I have one dataset which contain many categorical variables. The target variable is also categorical. I tried to find correlation between each categorical variable with target variable, using chi squared test and also got Cramer's V value. Here is a part of output-
column Cramer's V p value
Col1 0.065430 0.000000e+00
Col2 0.084450 0.000000e+00
Col3 0.059535 0.000000e+00
Col4 0.119343 0.000000e+00
Col5 0.108018 0.000000e+00
Col6 0.040086 1.842584e-218
Col7 0.021307 7.523901e-61
Col8 0.012404 3.865421e-20
Col9 0.009400 2.183289e-11
Col10 0.010728 6.082550e-15
I found p value and chi-sq statistic using python's function scipy.stats.chi2_contingency
and then found Cramer's V by taking the square root of the chi-squared statistic divided by the sample size and the minimum dimension minus 1. (according to wikipedia page)

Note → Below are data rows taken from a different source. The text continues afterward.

/-- The leaf entry an access to a page uses: its own, or, where that belongs to a 2 MiB mapping, any of the mapping's entries
(R41; DESIGN CHOICE, log 61). -/
def leafEntry (s : State) (ld gen n va : Nat) : Nat :=
  let i := fld va 16 10
  let e := walkEntry s ld gen n i
  if bit1 e 0 && bit1 e 8 then
    let l := ((List.range 32).map fun k => walkEntry s ld gen n (i / 32 * 32 + k)).filter fun x => bit1 x 0 && bit1 x 8
    l.getD (Config.largeEntry s.frees (va / 2 ^ 16) % l.length) e
  else e

/-- Levels 0 to 2, and the leaf. -/
def walkDown (s : State) (ld gen va : Nat) : Nat → Nat → List Nat → WalkRes
  | 0, n, path => .leaf (leafEntry s ld gen n va) (path ++ [n])
  | k + 1, n, path =>
    let e := walkEntry s ld gen n (fld va (16 + 10 * (k + 1)) 10)
    if !bit1 e 0 ∨ !namesNode s e then .err cNOTMAPPED 0 else walkDown s ld gen va k (entNode e) (path ++ [n])

/-- A root as a holder walks it: generation and level-0 node. -/
abbrev RootKey := Nat × Nat

/-- The root of a slot or record. -/
def RootRec.key (r : RootRec) : RootKey := (r.gen, r.root)

/-- The nodes that a walk comes to. -/
def walkPath (s : State) (ld gen va : Nat) : Nat → Nat → List Nat
  | 0, n => [n]
  | k + 1, n =>
    let e := walkEntry s ld gen n (fld va (16 + 10 * (k + 1)) 10)
    if !bit1 e 0 ∨ !namesNode s e then [n] else n :: walkPath s ld gen va k (entNode e)

/-- What the reads of a walk leave at the memory controllers (R61, R103): those of its entries, as far as it comes, and of its frame's
entry in the frame table. -/
def walkReads (s : State) (ld : Nat) (r : RootKey) (va : Nat) : State :=
  let t := (walkPath s ld r.1 va 3 r.2).zipIdx.foldl (fun s n => tableRead s (n.1 + 8 * fld va (46 - 10 * n.2) 10) 8) s
  match walkDown s ld r.1 va 3 r.2 [] with
  | .err _ _ => t
  | .leaf e _ => match frameEntPa s (entFrame e) with
    | none => t
    | some a => tableRead t a 8

/-- A walk, which a translation cache may spare its reads (R59; DESIGN CHOICE, log 64). -/
def walkRead (s : State) (ld : Nat) (r : RootKey) (va : Nat) : State :=
  let hit := Config.cacheHit s.frees (va / 2 ^ 16)
  let w := walkReads s ld r va
  if s.ecc.isEmpty && s.sram.isEmpty then
    { s with
      hot := if hit then s.hot else w.hot
      banks := if hit then s.banks else w.banks
      dcache := if hit then s.dcache else w.dcache }
  else if hit then s else w

/-- The area a TIER names agrees with the frame's (R55, R46). -/
def tierOk (e : Nat) : Bool :=
  match areaOf (entFrame e), fld e 9 2 with
  | .hbm _, 0 => true
  | .regs, 0 => true
  | .expander, 1 => true
  | .host _, 2 => true
  | _, _ => false

/-- The checks of R22 on a frame: is it another's, or in the device-register area for a user. -/
def ownerDenied (s : State) (ld : Nat) (user : Bool) (e : Nat) : Bool :=
  let f := entFrame e
  match areaOf f with
  | .regs => user
  | .host n => n != ld
  | .hbm _ => frameOwner s f != ld
  | .expander => frameOwner s f != ld
  | .reserved => false

/-- The physical address of an access through a leaf (R40, R41). -/
def leafPa (e va : Nat) : Nat := if bit1 e 8 then fld e 21 31 * 2 ^ 21 + va % 2 ^ 21 else entFrame e + va % 2 ^ 16

/-- SolePath (R55). -/
def solePath (s : State) (ld root : Nat) (nodes : List Nat) (e : Nat) : Bool :=
  let leafNode := nodes.getLastD root
  let f := entFrame e
  let same := ((List.range 1024).filter fun i =>
    let x := nodeEntry s leafNode i
    bit1 x 0 && entFrame x == f).length
  nodes.all (fun n => nodeCount s n == 1) &&
  (!frameCounted s f || frameCount s f == same) &&
  ((ldOf s ld).retired.filter fun r => r.full && r.root == root).length ≤ (if (ldOf s ld).slots.any fun r => r.full && r.root == root then 0 else 1)

/-- The translation of an access (R55, R42): the physical address and the leaf, or the cause and detail. -/
def translate (s : State) (ld : Nat) (root : RootKey) (user : Bool) (va : Nat) (k : Acc) : Except (Nat × Nat) (Nat × Nat) :=
  match walkDown s ld root.1 va 3 root.2 [] with
  | .err c d => .error (c, d)
  | .leaf e nodes =>
    if !bit1 e 0 ∨ fld e 9 2 = 3 ∨ !tierOk e then .error (cNOTMAPPED, 0)
    else if frameKind s (entFrame e) = 1 then .error (cNOPERM, 2)
    else if areaOf (entFrame e) = .expander ∧ !frameCounted s (entFrame e) then .error (cNOTMAPPED, 0)
    else if ownerDenied s ld user e then .error (cNOPERM, 2)
    else
      let r := bit1 e 1
      let w := bit1 e 2
      let denied := match k with
        | .read => !r
        | .write => !w
        | .atomic => !(r && w)
        | .fetch => false
      if denied then .error (cNOPERM, 1)
      else if k = .fetch ∧ !bit1 e 3 then .error (cNOEXEC, 0)
      else if (k = .write ∨ k = .atomic) ∧ bit1 e 7 ∧ !solePath s ld root.2 nodes e then .error (cNOPERM, 3)
      else .ok (leafPa e va, e)

/-- FarCheck (R200): bounds first, then translation, in the order of R20. An access never crosses a page unless it is a
fetch. -/
def farCheck (s : State) (ld : Nat) (root : RootKey) (bounds : Store 128) (user : Bool) (p : Ptr) (size : Nat) (k : Acc) :
    Except (Nat × Nat) (Nat × Nat) :=
  match boundsErr (stGet bounds (ptrRid p)) (ptrRid p) (ptrVa p) size k with
  | some e => .error e
  | none => translate s ld root user (ptrVa p) k

/-- Does an address lie behind an expander port whose link is down (R438, R459). -/
def linkDown (s : State) (pa : Nat) : Bool :=
  areaOf pa == .expander && pkgReg s (0x820 + Config.expanderPort (pa / 2 ^ 16) % 4) % 2 == 0

/-! Pins and reclamation (R47 to R60). -/

/-- Translation-cache entries are removed. -/
def dropCached (s : State) (ld : Nat) (p : Cached → Bool) : State :=
  modLd s ld fun d => { d with tcache := d.tcache.filter fun c => !p c }

/-- A node is released (R57): its walk-cache entries are removed, its entries are copied, it becomes free; what is still to be
done is its record and the counts of what it names. -/
def releaseNode (s : State) (ld n : Nat) : State × List Reclaim :=
  let es := ((List.range 1024).map fun i => nodeEntry s n i).filter fun e => bit1 e 0
  (setNode (tableRead (dropCached s ld fun c => c.node == n) n 8192) n 0 0,
    .append (BitVec.ofNat 64 (n + 1)) :: es.map fun e => .dropEntry (BitVec.ofNat 64 e))

/-- Work is added at the end of a logical device's reclamation. -/
def addReclaim (s : State) (ld : Nat) (ws : List Reclaim) : State := modLd s ld fun d => { d with reclaim := d.reclaim ++ ws }

/-- A node gives up one count; where none is left it is released (R57). -/
def dropNodeCount (s : State) (ld node : Nat) : State :=
  let c := nodeCount s node - 1
  let s := setNode s node (nodeState s node) c
  if c = 0 then
    let r := releaseNode s ld node
    addReclaim r.1 ld r.2
  else s

/-- A root of a generation gives up its count on its node: the leaf translations of the generation are removed (R57). -/
def giveUpRoot (s : State) (ld gen node : Nat) : State := dropNodeCount (dropCached s ld fun c => c.gen == some gen) ld node

/-- Change the PINS of the root of a generation by f, in its slot or its retired record; a retired root whose PINS
reaches zero is emptied and gives up its count (R54), but for a logical device that is being reset (R440). -/
def changePins (s : State) (ld gen : Nat) (f : Nat → Nat) : State :=
  let d := ldOf s ld
  if d.slots.any fun r => r.full && r.gen == gen then
    modLd s ld fun d => { d with slots := d.slots.map fun r => if r.full && r.gen == gen then { r with pins := f r.pins } else r }
  else
    match d.retired.find? fun r => r.full && r.gen == gen with
    | none => s
    | some r =>
      let n := f r.pins
      if n = 0 ∧ !d.resetting then
        let s := modLd s ld fun d =>
          { d with retired := d.retired.map fun x => if x.full && x.gen == gen then emptyRoot else x }
        giveUpRoot s ld r.gen r.root
      else modLd s ld fun d =>
        { d with retired := d.retired.map fun x => if x.full && x.gen == gen then { x with pins := n } else x }

/-- Take a pin on a slot's current root (R49); none where the slot is empty. -/
def takePin (s : State) (ld slot : Nat) : Option Pin × State :=
  let r := (ldOf s ld).slots.getD slot emptyRoot
  if r.full then (some ⟨slot, r.gen, r.root⟩, changePins s ld r.gen (· + 1)) else (none, s)

/-- Another pin on the root a holder has pinned. -/
def copyPin (s : State) (ld : Nat) : Option Pin → State
  | none => s
  | some p => changePins s ld p.gen (· + 1)

/-- Drop a pin. -/
def dropPin (s : State) (ld : Nat) : Option Pin → State
  | none => s
  | some p => changePins s ld p.gen (· - 1)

What I got is that all p values belonging to chi squared tests are nearly 0, which means there is very high correlation. But the Cramer's V value is also very less (<<1), which (again from wikipedia page) suggests that there is no strong association. So how to interpret these conflicting results? Is there a strong correlation or there is no correlation? Or, if my approach is wrong, please suggest the correct way.
EDIT
Following is the contingency table for "col1" column and target column.
TARGET_COl Grade 1 Grade 2 Grade 3 Grade 4 Grade 5
Col1
0 290 392 932 1812 2854
1 522 421 574 917 1247
2 56789 81296 117971 147811 204480
3 3719 2975 2811 1704 2244
And this is for "col2" column and target column.

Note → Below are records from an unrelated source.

-- ==== Sys2Proof/Machine/Sram.lean ====
section
/-! DEFINITION. The SRAM stores as DIAGST.sram and DIAGLD.sram see them (spec/20_system_instructions.md R400, R401;
spec/03_on_chip_memories.md R91, R92; spec/06_execution_model.md R161): which word holds what, and the words that pass through
their decoder when an instruction reads or writes what they hold. -/

namespace Sys2Proof.Machine

/-! SEC-DED words (R91); the unit of a core's stores is the core (DEDUCED, log 49). -/

/-- A read of a word (R91): none where it is uncorrectable; else the corrected data is put back by `put`, and counted where
it differed from what was stored. -/
def sramRead (s : State) (k : SramKey) (core : Nat) (put : State → Nat → State) : Option State :=
  match sramAt s k with
  | none => some s
  | some (d, chk) => match Config.sramDecode 64 d chk with
    | none => none
    | some x =>
      let s := put (sramDrop s k) x
      if x = d ∧ chk = Config.sramCode 64 d then some s
      else some (setPkgReg s (0x900 + core) (pkgReg s (0x900 + core) + 1))

/-- A write into a word (R91): what is kept of it is its corrected data where that can be had. -/
def sramWrite (s : State) (k : SramKey) (put : State → Nat → State) : State :=
  match sramAt s k with
  | none => s
  | some (d, chk) => match Config.sramDecode 64 d chk with
    | none => sramDrop s k
    | some x => put (sramDrop s k) x

/-! Allocations (R25 to R28, R71). -/

/-- Registers of the frontier reserve of a group of some depth (R71). -/
def reserveOf (depth : Nat) : Nat := if depth ≤ 8 then 0 else ((depth - 8 + 3) / 4 + 7) / 8 * 8

/-- The bytes of a buffer. -/
def bufOf (t : Team) : Buf → Store 8
  | .w => t.w
  | .a => t.a
  | .c => t.c

/-- Length of the allocation (R26). -/
def bufLen (t : Team) : Buf → Nat
  | .w => t.wlen
  | .a => t.alen
  | .c => t.clen

/-- Start of the allocation in the core's buffer. -/
def bufBase (t : Team) : Buf → Nat
  | .w => t.wbase
  | .a => t.abase
  | .c => t.cbase

/-- Store number of a buffer (R400). -/
def bufStore : Buf → Nat
  | .w => 1
  | .a => 2
  | .c => 3

/-- Replace the bytes of a buffer. -/
def setBuf (t : Team) (b : Buf) (x : Store 8) : Team := match b with
  | .w => { t with w := x }
  | .a => { t with a := x }
  | .c => { t with c := x }

/-! Which word holds what. -/

/-- Is the gang of a team on its cores. -/
def gangHere (s : State) (t : Team) : Bool :=
  match gangOf s ⟨t.r.ld, t.r.grid, t.r.team / gangSize s t.r⟩ with
  | some k => k.place == .resident
  | none => false

/-- The teams on a core. -/
def coreTeams (s : State) (core : Nat) : List Team := s.teams.filter fun t => t.core == core && gangHere s t

/-- The groups on a core. -/
def coreGroups (s : State) (core : Nat) : List (TeamRef × Group) :=
  (coreTeams s core).flatMap fun t => t.groups.map fun g => (t.r, g)

/-- The group whose allocation holds a physical register of a core, and which of its registers it is (R400): one past the budget
lies in the reserve (R71). -/
def regHolder (s : State) (core p : Nat) : Option (GroupRef × Group × Nat) :=
  (coreGroups s core).findSome? fun x =>
    if x.2.vbase ≤ p ∧ p < x.2.vbase + x.2.budget + reserveOf x.2.depth then some (⟨x.1, x.2.id⟩, x.2, p - x.2.vbase) else none

/-- The buffer of a store number. -/
def storeBufOf (st : Nat) : Option Buf := if st = 1 then some .w else if st = 2 then some .a else if st = 3 then some .c else none

/-- The team whose allocation holds a word of a buffer. -/
def bufHolder (s : State) (b : Buf) (core w : Nat) : Option Team :=
  (coreTeams s core).find? fun t => bufBase t b ≤ 8 * w && 8 * w + 8 ≤ bufBase t b + bufLen t b

/-- The cached stack bytes that a word of a core's stack cache holds: the group, and the key of the first of eight in `Group.stk`
(DESIGN CHOICE, log 75). -/
def stackHolder (s : State) (core w : Nat) : Option (GroupRef × Group × Nat) :=
  let x := Config.stackPlace core w
  ((coreGroups s core).find? fun g => g.2.stkUnits != 0 && g.2.vbase / 8 == x % 512).map fun g =>
    (⟨g.1, g.2.id⟩, g.2, 2 ^ 32 * (x / 512 % 32) + 8 * (x / 16384 % (g.2.slimit / 8 + 1)))

/-- The group whose control state a word holds, and the uniform register it is; register 0 for any other part of the state
(DESIGN CHOICE, log 75). -/
def controlHolder (s : State) (core w : Nat) : Option (GroupRef × Group × Nat) :=
  let x := Config.controlPlace core w
  ((coreGroups s core).find? fun g => g.2.vbase / 8 == x % 512).map fun g => (⟨g.1, g.2.id⟩, g.2, x / 512 % 64)

/-- An entry as it lies in the frontier reserve (R161). -/
def entryBits (e : Entry) : Nat :=
  let st := match e.st with
    | .ready => 0
    | .waiting _ _ => 2 ^ 139
    | .parked cause _ _ _ => 2 ^ 140 + cause % 256 * 2 ^ 131
  e.pc.toNat * 2 ^ 192 + e.mask.toNat * 2 ^ 160 + e.prio.toNat * 2 ^ 152 + e.age % 2 ^ 11 * 2 ^ 141 + st

/-- Entries in rank order (R153). -/
def rankIn (e : Entry) : List Entry → List Entry
  | [] => [e]
  | f :: r => if outranks e f then e :: f :: r else f :: rankIn e r

/-- The entries below the eighth, in rank order (R159). -/
def spilled (f : List Entry) : List Entry := (f.foldl (fun l e => rankIn e l) []).drop 8

/-- Lanes l and l + 1 of register n of a group's reserve (R161); what no spilled entry fills is free. -/
def reserveWord (s : State) (g : Group) (n l : Nat) : Nat :=
  match (spilled g.frontier)[4 * n + l / 8]? with
  | some e => fld (entryBits e) (32 * (l % 8)) 64
  | none => (Config.freeWord s.frees).toNat

/-- Did a group or team that is gone leave a word. -/
def isStale (s : State) (k : SramKey) : Bool :=
  s.stale.any fun x => x.store == k.1 && x.unit == k.2.1 && x.lo ≤ k.2.2 && k.2.2 < x.hi

/-- The cluster whose shadow store holds a gang that is out (R88). -/
def Where.cluster : Where → Option Nat
  | .call c => c
  | .partition c => some c
  | .preempted | .resident | .relaunch => none

/-- Does a shadow store hold a save (R88). -/
def shadowInUse (s : State) (cluster : Nat) : Bool :=
  s.shadow.any (fun x => x.1 == cluster) || s.gangs.any fun g => g.place.cluster == some cluster

/-- The data that a word with fresh check bits holds (R92, R161, R400): zero where nothing has been put since power-on; free where
what was put is not kept. -/
def sramPlain (s : State) (k : SramKey) : Nat :=
  let free := (Config.freeWord s.frees).toNat
  let rest := if isStale s k then free else 0
  if k.1 = 0 then match regHolder s k.2.1 (k.2.2 / 16) with
    | some (_, g, n) =>
      let l := k.2.2 % 16 * 2
      if n < g.budget then (getV g n l).toNat + (getV g n (l + 1)).toNat * 2 ^ 32 else reserveWord s g (n - g.budget) l
    | none => rest
  else if k.1 = 4 then match stackHolder s k.2.1 k.2.2 with
    | some (_, g, key) => ofBytes ((List.range 8).map fun i => (stGet g.stk (key + i)).setWidth 8)
    | none => rest
  else if k.1 = 5 then match controlHolder s k.2.1 k.2.2 with
    | some (_, g, n) => if n = 0 then free else (stGet g.bank.g n).toNat
    | none => rest
  else if k.1 = 6 then (if shadowInUse s k.2.1 then free else rest)
  else if k.1 = 7 then match s.dcache.find? fun d => d.die == k.2.1 && 16 * d.slot ≤ k.2.2 && k.2.2 < 16 * d.slot + 16 with
    | some d => ofBytes (peekBytes s (128 * d.line + 8 * (k.2.2 % 16)) 8)
    | none => free
  else match storeBufOf k.1 with
    | none => rest
    | some b => match bufHolder s b k.2.1 k.2.2 with
      | some t => stBytes (bufOf t b) (8 * k.2.2 - bufBase t b) 8
      | none => rest

/-- Is what a word holds open: what was left in it, or state whose bits are not given. -/
def sramOpen (s : State) (k : SramKey) : Bool :=
  if k.1 = 0 then match regHolder s k.2.1 (k.2.2 / 16) with
    | some _ => false
    | none => isStale s k
  else if k.1 = 4 then (stackHolder s k.2.1 k.2.2).isNone && isStale s k
  else if k.1 = 5 then (controlHolder s k.2.1 k.2.2).isNone && isStale s k
  else if k.1 = 6 then isStale s k
  else if k.1 = 7 then (s.dcache.find? fun d => d.die == k.2.1 && 16 * d.slot ≤ k.2.2 && k.2.2 < 16 * d.slot + 16).isNone
  else match storeBufOf k.1 with
    | none => isStale s k
    | some b => (bufHolder s b k.2.1 k.2.2).isNone && isStale s k

/-- Put data where a word's place in the state is known; a frontier entry, and other control state, is not changed by it
(DESIGN CHOICE, log 75). -/
def sramPoke (s : State) (k : SramKey) (x : Nat) : State :=
  if k.1 = 0 then match regHolder s k.2.1 (k.2.2 / 16) with
    | none => s
    | some (r, _, n) => modGroup s r fun g =>
      let l := k.2.2 % 16 * 2
      if n < g.budget then setV (setV g n l (BitVec.ofNat 32 x)) n (l + 1) (BitVec.ofNat 32 (x / 2 ^ 32)) else g
  else if k.1 = 4 then match stackHolder s k.2.1 k.2.2 with
    | none => s
    | some (r, _, key) => modGroup s r fun g =>
      { g with stk := stSetAll g.stk ((List.range 8).map fun i => (key + i, BitVec.ofNat 9 (256 + fld x (8 * i) 8))) }
  else if k.1 = 5 then match controlHolder s k.2.1 k.2.2 with
    | none => s
    | some (r, _, n) => if n = 0 then s else modGroup s r fun g =>
      { g with bank := { g.bank with g := stSet g.bank.g n (BitVec.ofNat 64 x) } }
  else match storeBufOf k.1 with
    | none => s
    | some b => match bufHolder s b k.2.1 k.2.2 with
      | none => s
      | some t => modTeam s t.r fun t => setBuf t b (stSetBytes (bufOf t b) (8 * k.2.2 - bufBase t b) 8 x)

/-! Words of a running group (R91, R434). -/

/-- The listed words of some of a group's vector registers, in some lanes. -/
def regWords (t : Team) (g : Group) (ps : List (Nat × Nat)) : List SramKey :=
  (ps.map fun p => (0, t.core, 16 * (g.vbase + p.1) + p.2 / 2)).dedup

/-- Words pass through their decoder; none where one is uncorrectable. -/
def readWords (s : State) (core : Nat) (ks : List SramKey) : Option State :=
  ks.foldl (fun (o : Option State) k => o.bind fun s => sramRead s k core fun s x => sramPoke s k x) (some s)

/-- One of a group's words after a write of some of its registers in some lanes: it has fresh check bits, over the corrected
contents of a lane that is not written. -/
def freshWord (ps : List (Nat × Nat)) (r : GroupRef) (s : State) (p : Nat × Nat × SramKey) : State :=
  match sramAt s p.2.2 with
  | none => s
  | some (d, chk) =>
    let s := sramDrop s p.2.2
    match Config.sramDecode 64 d chk with
    | none => s
    | some x =>
      let put (g : Group) (l half : Nat) : Group := if ps.contains (p.1, l) then g else setV g p.1 l (BitVec.ofNat 32 half)
      modGroup s r fun g => put (put g (p.2.1 / 2 * 2) x) (p.2.1 / 2 * 2 + 1) (x / 2 ^ 32)

/-- A group's vector registers have been written, each in a lane (R91). -/
def freshRegs (s : State) (r : GroupRef) (ps : List (Nat × Nat)) : State :=
  if s.sram.isEmpty then s
  else match teamOf s r.team, groupOf s r with
    | some t, some g => ps.foldl (fun s p => freshWord ps r s (p.1, p.2, (0, t.core, 16 * (g.vbase + p.1) + p.2 / 2))) s
    | _, _ => s

/-- A destination has been written in some lanes. -/
def freshDst (s : State) (r : GroupRef) (d : Opnd) (w : Nat) (ls : List Nat) : State :=
  match d with
  | .v n => freshRegs s r ((List.range w).flatMap fun i => ls.map fun l => (n.toNat + i, l))
  | _ => s

/-- The listed words that hold some of a group's cached stack bytes. -/
def stackWords (s : State) (r : GroupRef) (core key k : Nat) : List SramKey :=
  (s.sram.filter fun w => w.1 == 4 && w.2.1 == core && (match stackHolder s core w.2.2.1 with
    | some h => h.1 == r && overlap h.2.2 8 key k
    | none => false)).map fun w => (w.1, w.2.1, w.2.2.1)

/-- Cached stack bytes are read: the words that hold them pass through their decoder (R91). -/
def touchStack (s : State) (r : GroupRef) (key k : Nat) : Option State :=
  if s.sram.isEmpty then some s
  else match teamOf s r.team with
    | none => some s
    | some t => readWords s t.core (stackWords s r t.core key k)

/-- Cached stack bytes are about to be written: the words that hold them get fresh check bits. -/
def freshStack (s : State) (r : GroupRef) (key k : Nat) : State :=
  if s.sram.isEmpty then s
  else match teamOf s r.team with
    | none => s
    | some t => (stackWords s r t.core key k).foldl (fun s w => sramWrite s w fun s x => sramPoke s w x) s

/-! What is left in the SRAM stores (R92, R400). -/

/-- Nothing is left in a run of words of a store. -/
def dropStale (s : State) (store unit lo hi : Nat) : State :=
  { s with stale := s.stale.flatMap fun x =>
      if x.store == store && x.unit == unit && lo < x.hi && x.lo < hi then
        (if x.lo < lo then [{ x with hi := lo }] else []) ++ (if hi < x.hi then [{ x with lo := hi }] else [])
      else [x] }

/-- What a run of words of a store holds is not kept. -/
def addStale (s : State) (ld store unit lo hi : Nat) : State :=
  let s := dropStale s store unit lo hi
  if lo < hi then { s with stale := ⟨ld, store, unit, lo, hi⟩ :: s.stale } else s

/-- The listed words of a run are listed no more. -/
def dropListed (s : State) (store unit lo hi : Nat) : State :=
  { s with sram := s.sram.filter fun e => !(e.1 == store && e.2.1 == unit && lo ≤ e.2.2.1 && e.2.2.1 < hi) }

/-- A run of words of a store is written with zeros (R92): none of them is listed, and nothing is left in them. -/
def zeroWords (s : State) (store unit lo hi : Nat) : State := dropStale (dropListed s store unit lo hi) store unit lo hi

/-- A run of words goes out of use, and what it holds is not kept. -/
def leaveWords (s : State) (ld store unit lo hi : Nat) : State := addStale (dropListed s store unit lo hi) ld store unit lo hi

/-- The words of a core's vector registers from one register on (R400). -/
def leaveRegs (s : State) (ld core base n : Nat) : State := leaveWords s ld 0 core (16 * base) (16 * (base + n))

/-- The listed words of a core's stack cache and control state that belong to the teams that satisfy p, or to none, are listed no more. -/
def dropHeld (s : State) (core : Nat) (p : TeamRef → Bool) : State :=
  if s.sram.isEmpty then s
  else
    let mine (h : Option (GroupRef × Group × Nat)) : Bool := match h with
      | some x => p x.1.team
      | none => true
    { s with sram := s.sram.filter fun e => !(e.2.1 == core && (e.1 == 4 && mine (stackHolder s core e.2.2.1) ||
        e.1 == 5 && mine (controlHolder s core e.2.2.1))) }

/-- A team is gone from its core: what its registers, buffers, stack cache and control state held stays behind. -/
def leaveTeam (s : State) (t : Team) : State :=
  let s := t.vregs.foldl (fun s v => leaveRegs s t.r.ld t.core v.1 v.2) s
  let s := [(1, t.wbase, t.wlen), (2, t.abase, t.alen), (3, t.cbase, t.clen)].foldl (fun s b =>
    leaveWords s t.r.ld b.1 t.core (b.2.1 / 8) ((b.2.1 + b.2.2) / 8)) s
  let s := dropHeld s t.core fun r => r == t.r
  addStale (addStale s t.r.ld 4 t.core 0 16384) t.r.ld 5 t.core 0 16384

/-- Everything that a logical device has left in the stores is zero (R92). -/
def zeroLd (s : State) (ld : Nat) : State :=
  let gone (e : Nat × Nat × Nat × Nat × Nat) : Bool :=
    s.stale.any fun x => x.ld == ld && x.store == e.1 && x.unit == e.2.1 && x.lo ≤ e.2.2.1 && e.2.2.1 < x.hi
  let held (e : Nat × Nat × Nat × Nat × Nat) : Bool :=
    e.1 == 4 && (stackHolder s e.2.1 e.2.2.1).isSome || e.1 == 5 && (controlHolder s e.2.1 e.2.2.1).isSome
  { s with sram := s.sram.filter fun e => held e || !gone e, stale := s.stale.filter fun x => x.ld != ld }

end Sys2Proof.Machine
end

TARGET_COl Grade 1 Grade 2 Grade 3 Grade 4 Grade 5
Col2
0 50867 73899 107101 135400 193526
1 10453 11185 15187 16844 17299
Best Answer
Because your sample size is large, the Chi-square test is likely to return a low p-value even for a table with small differences from the expected proportions.
To get a sense of the effect size being reported by Cramer's v, it is helpful to look at the proportions in the table. For example, for column 1, you can see that there is not much difference in the proportions for each grade within the rows. Row 0 is about one-half to 1 percent of the observations in each grade. Row 2 is, say, 93 to 97 percent of observations in each grade. And so on.
Whether these kind of differences in proportions are meaningful in your context is up to you. The p-value and Cramer's v give you certain information. The practical importance of your results is something you will have decide.
The following is code for R.
I am getting a slightly different Cramer's v than you, so that's something that you might want to look into.